Tony Brennan, Field Segment Manager .gas at Bürkert Fluid Control Systems, looks at the some of the techniques and technologies behind precise gas flow control and how it can benefit OEMs and end users alike.
Surface treatment covers a wide variety of processes and techniques from more traditional heat treatment to the latest in plasma coatings and thermal spraying. The common theme is effecting a change in the surface structure of a material in order to improve its qualities, usually with a specific purpose in mind.
Basic heating processes such as normalising, annealing and tempering use specific heating and cooling procedures to change the microstructure of the material, usually steel, to counter the effects of the production and manufacturing processes. Achieving the required specification in these applications requires careful control of the heating process, which is usually governed by the supply of fuel and oxygen to a burner.
Since the heating process in these examples is conducted in normal atmospheric conditions, the best method of controlling the heat is through careful management of the fuel source. In many cases this is a combustible gas such as propane or acetylene which requires certified isolation valves and, depending on the location of the valve, an ATEX rating.
The quality and uniformity of the finished product is heavily dependent on the precise control of temperature which can be best achieved either using a mass flow meter (MFM) or a mass flow controller (MFC) specifically designed and calibrated for the fuel gas. There are a number of additional features which can make certain devices more suitable for some applications, such as fieldbus connectivity, and high IP ratings, but the most important attributes are accuracy across different flow rates and reliability.
The plasma spraying process for example can be used for a variety of applications, such as surface cleaning, increasing temperature tolerance and applying special coatings to withstand corrosion. Coatings can be applied to components as varied as jet engine vanes to pump impellors to achieve a predetermined life period under severe operating conditions.
Creating the correct plasma jet conditions is essential if the finished component is to meet the required standards. This demands precise pressure and flow control of the plasma gas, such as argon, which requires precise flow controllers and control systems.
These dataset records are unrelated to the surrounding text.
-- ==== Sys2Proof/Machine/Ops.lean ====
section
/-! DEFINITION. The shared operations over registers, lists and frame memory that every block's file builds on. -/

namespace Sys2Proof.Machine

/-! ## Counters -/

/-- A saturating counter raised by one: it "stops at its maximum and counts no further" (00, Counters). -/
def satSucc (max n : Nat) : Nat := if n < max then n + 1 else max

/-- A 16-bit saturating count raised by one. -/
def count16 (n : Nat) : Nat := satSucc 65535 n

/-- An 8-bit saturating count raised by one. -/
def count8 (n : Nat) : Nat := satSucc 255 n

/-- A wrapping counter raised by one: it "continues from zero after its maximum" (00, Counters). -/
def wrapSucc (max n : Nat) : Nat := if n < max then n + 1 else 0

/-- A number assigned in ascending order, raised by one; past the last 32-bit number the manual states nothing and the
free value stands (00, Identifiers; log 7). -/
def nextNumber (afterLast n : Nat) : Nat := if n < 4294967295 then n + 1 else afterLast

/-- A timer one millisecond later. -/
def countDown (t : Option Nat) : Option Nat := t.map (· - 1)

/-! ## Sets of numbers -/

/-- Adds a number to an ascending list without repeats. -/
def insertNat (n : Nat) : List Nat → List Nat
  | [] => [n]
  | m :: rest => if n < m then n :: m :: rest else if n = m then m :: rest else m :: insertNat n rest

/-- The numbers of a list in ascending order without repeats. -/
def sortedSet (ns : List Nat) : List Nat := ns.foldl (fun set n => insertNat n set) []

/-! ## Records kept in ascending order of a key -/

/-- Inserts a record into a list kept in ascending order of a key; a record of the same key is replaced. -/
def insertBy {α : Type} (key : α → Nat) (r : α) : List α → List α
  | [] => [r]
  | q :: rest =>
    if key r < key q then r :: q :: rest
    else if key r = key q then r :: rest
    else q :: insertBy key r rest

/-- The record of a key. -/
def findBy {α : Type} (key : α → Nat) (k : Nat) (rs : List α) : Option α := rs.find? fun r => key r == k

/-- Changes the record of a key and no other. -/
def updateBy {α : Type} (key : α → Nat) (k : Nat) (f : α → α) (rs : List α) : List α :=
  rs.map fun r => if key r = k then f r else r

/-- Removes the record of a key. -/
def removeBy {α : Type} (key : α → Nat) (k : Nat) (rs : List α) : List α := rs.filter fun r => key r != k

/-- The n-th entry of a list numbered from 1. -/
def nth {α : Type} (rs : List α) (n : Nat) : Option α := if n = 0 then none else rs[n - 1]?

/-- Changes the n-th entry of a list numbered from 1. -/
def updateNth {α : Type} (rs : List α) (n : Nat) (f : α → α) : List α := if n = 0 then rs else rs.modify (n - 1) f

/-! ## Heads -/

/-- The number of a head, 1 or 2. -/
def headNumber : HeadId → Nat
  | .one => 1
  | .two => 2

/-- The head a number names; none outside 1 and 2. -/
def headOfNumber : Nat → Option HeadId
  | 1 => some .one
  | 2 => some .two
  | _ => none

/-- The other head. -/
def otherHead : HeadId → HeadId
  | .one => .two
  | .two => .one

/-- The record of a head. -/
def State.head (s : State) : HeadId → Head
  | .one => s.head1
  | .two => s.head2

/-- Writes the record of a head. -/
def State.setHead (s : State) (h : HeadId) (r : Head) : State :=
  match h with
  | .one => { s with head1 := r }
  | .two => { s with head2 := r }

/-- Changes the record of a head. -/
def State.onHead (s : State) (h : HeadId) (f : Head → Head) : State := s.setHead h (f (s.head h))

/-- Changes a head's statistics. -/
def State.onStats (s : State) (h : HeadId) (f : HeadStats → HeadStats) : State :=
  s.onHead h fun r => { r with stats := f r.stats }

/-- Returns a head link receiver to waiting for 7Eh (R101, R188). -/
def State.resetReceiver (s : State) (h : HeadId) : State :=
  match h with
  | .one => { s with receivers := { s.receivers with head1 := [] } }
  | .two => { s with receivers := { s.receivers with head2 := [] } }

/-- The admission record of a head (R66). -/
def State.admission (s : State) : HeadId → Option (List Nat)
  | .one => s.quality.admission1
  | .two => s.quality.admission2

/-- Writes the admission record of a head. -/
def State.setAdmission (s : State) (h : HeadId) (a : Option (List Nat)) : State :=
  match h with
  | .one => { s with quality := { s.quality with admission1 := a } }
  | .two => { s with quality := { s.quality with admission2 := a } }

/-! ## Groups -/

/-- The context of an axis group. -/
def State.group (s : State) : Group → GroupContext
  | .input => s.feed.input
  | .track => s.feed.track
  | .output => s.feed.output

/-- Writes the context of an axis group. -/
def State.setGroup (s : State) (g : Group) (c : GroupContext) : State :=
  match g with
  | .input => { s with feed := { s.feed with input := c } }
  | .track => { s with feed := { s.feed with track := c } }
  | .output => { s with feed := { s.feed with output := c } }

/-- The axis group a code names: INPUT 1, TRACK 2, OUTPUT 3 (R188). -/
def groupOfCode : Nat → Option Group
  | 1 => some .input
  | 2 => some .track
  | 3 => some .output
  | _ => none

/-! ## Records by key -/

/-- The record of a strip (R1). -/
def State.strip (s : State) (id : Nat) : Option Strip := findBy Strip.id id s.store.strips

/-- Changes the record of a strip. -/
def State.onStrip (s : State) (id : Nat) (f : Strip → Strip) : State :=
  { s with store := { s.store with strips := updateBy Strip.id id f s.store.strips } }

/-- The record of a program (R44). -/
def State.program (s : State) (id : Nat) : Option Program := findBy Program.id id s.programs

/-- Changes the record of a program. -/
def State.onProgram (s : State) (id : Nat) (f : Program → Program) : State :=
  { s with programs := updateBy Program.id id f s.programs }

/-- The record of a class (R116). -/
def State.cls (s : State) (id : Nat) : Option WireClass := findBy WireClass.id id s.quality.classes

/-- Changes the record of a class. -/
def State.onClass (s : State) (id : Nat) (f : WireClass → WireClass) : State :=
  { s with quality := { s.quality with classes := updateBy WireClass.id id f s.quality.classes } }

/-- A pending ticket (R142). -/
def State.ticket (s : State) (n : Nat) : Option Ticket := findBy Ticket.number n s.quality.tickets

/-- The sampling record of a program (R135). -/
def State.sampling (s : State) (program : Nat) : Option Sampling :=
  findBy Sampling.program program s.quality.sampling

/-- Changes the sampling record of a program. -/
def State.onSampling (s : State) (program : Nat) (f : Sampling → Sampling) : State :=
  { s with quality := { s.quality with sampling := updateBy Sampling.program program f s.quality.sampling } }

/-- An active panel (R155). -/
def State.panel (s : State) (n : Nat) : Option ActivePanel := findBy (·.panel.number) n s.screen.active

/-! ## Outputs and announcements -/

/-- The state a command starts from: nothing sent yet and no announcement waiting (log 22). -/
def State.begun (s : State) : State := { s with out := .empty, due := .none }

/-- Sends an order on a head link (R80). -/
def State.sendHead (s : State) (h : HeadId) (o : HeadOrder) : State :=
  match h with
  | .one => { s with out := { s.out with head1 := s.out.head1 ++ [o] } }
  | .two => { s with out := { s.out with head2 := s.out.head2 ++ [o] } }

/-- Sends an order on the track link (R20). -/
def State.sendTrack (s : State) (g : Group) (o : Order) : State :=
  { s with out := { s.out with track := s.out.track ++ [(g, o)] } }

/-- Sends a verdict byte on the gauge port (R145). -/
def State.sendVerdict (s : State) (b : Byte) : State :=
  { s with out := { s.out with verdicts := s.out.verdicts ++ [b] } }

/-- The arbiter has a re-examination to make (R69). -/
def State.dueArbiter (s : State) : State := { s with due := { s.due with arbiter := true } }

/-- The INPUT group has its moves to examine (R29). -/
def State.dueInput (s : State) : State := { s with due := { s.due with input := true } }

/-- The TRACK group has its moves to examine (R29). -/
def State.dueTrack (s : State) : State := { s with due := { s.due with track := true } }

/-- The OUTPUT group has its moves to examine (R29). -/
def State.dueOutput (s : State) : State := { s with due := { s.due with output := true } }

/-- The Screen Engine has its next operation to choose (R159). -/
def State.dueEngine (s : State) : State := { s with due := { s.due with engine := true } }

/-! ## Frame memory -/

/-- The number of pixels of frame memory (R152). -/
def pixelCount : Nat := Config.screenWidth * Config.screenHeight

/-- The number of pixel (x, y). -/
def pixelNumber (x y : Nat) : Nat := y * Config.screenWidth + x

/-- The palette index of a pixel; an unlisted pixel reads as 0 (R152). -/
def Memory.read (m : Memory) (a : Nat) : Byte :=
  match m with
  | [] => 0
  | (k, v) :: rest => if k = a then v else Memory.read rest a

/-- The canonical form from a least address on: addresses strictly rising and below the pixel count, no entry 0. -/
def Memory.wfFrom (least : Nat) : Memory → Bool
  | [] => true
  | (k, v) :: rest => decide (least ≤ k) && decide (k < pixelCount) && (v != 0) && Memory.wfFrom (k + 1) rest

/-- The canonical form of frame memory. -/
def Memory.wf (m : Memory) : Bool := Memory.wfFrom 0 m

/-- An entry before a memory, left out when it holds what an unlisted pixel reads as. -/
def Memory.put (a : Nat) (v : Byte) (m : Memory) : Memory := if v = 0 then m else (a, v) :: m

/-- Writes n pixels from number a on in a memory that lists none below a: pixel k becomes g k (what it held). -/
def Memory.paintRun (g : Nat → Byte → Byte) : Nat → Nat → Memory → Memory
  | 0, _, m => m
  | n + 1, a, m =>
    match m with
    | [] => Memory.put a (g a 0) (Memory.paintRun g n (a + 1) [])
    | (k, v) :: rest =>
      if k = a then Memory.put a (g a v) (Memory.paintRun g n (a + 1) rest)
      else Memory.put a (g a 0) (Memory.paintRun g n (a + 1) ((k, v) :: rest))

/-- Writes n pixels from number a on, none at or above the pixel count. -/
def Memory.paint (g : Nat → Byte → Byte) (a n : Nat) : Memory → Memory
  | [] => Memory.paintRun g (min n (pixelCount - a)) a []
  | (k, v) :: rest =>
    if k < a then (k, v) :: Memory.paint g a n rest
    else Memory.paintRun g (min n (pixelCount - a)) a ((k, v) :: rest)

/-- Writes the rows from row y on, as many as given, of a rectangle of columns x to x + width − 1. -/
def Memory.paintRows (g : Nat → Byte → Byte) (x width : Nat) : Nat → Nat → Memory → Memory
  | 0, _, m => m
  | rows + 1, y, m => Memory.paintRows g x width rows (y + 1) (Memory.paint g (pixelNumber x y) width m)

end Sys2Proof.Machine
end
Bürkert has been involved in the design and manufacture of precision gas delivery systems for over 25 years and is actively supporting designers and manufacturers of equipment that requires precision metering.
The MFC can form an integrated, fieldbus- compatible system, comprising a flow sensor, control electronics and control valve. Using this controller, mass flows of gases in the range from 0.005 lN/min to 1,500 lN/min can be kept constant whilst maintaining a turn-down ratio of 1:50, or can follow a predefined set-point profile, regardless of external influences, such as pressure or temperature variations.
Depending on the application, Bürkert can tailor the sensing technology to use one of three types of sensor, each with its own advantages. Inline sensors are positioned in the main channel and provide exceptional response times with minimal contamination susceptibility. MEMS sensors operate in a secondary channel and also provide extremely quick response times, even with the smallest flow rates. Alternatively, capillary sensors are well suited for aggressive gases and can be used with gases that the sensor has not been calibrated for.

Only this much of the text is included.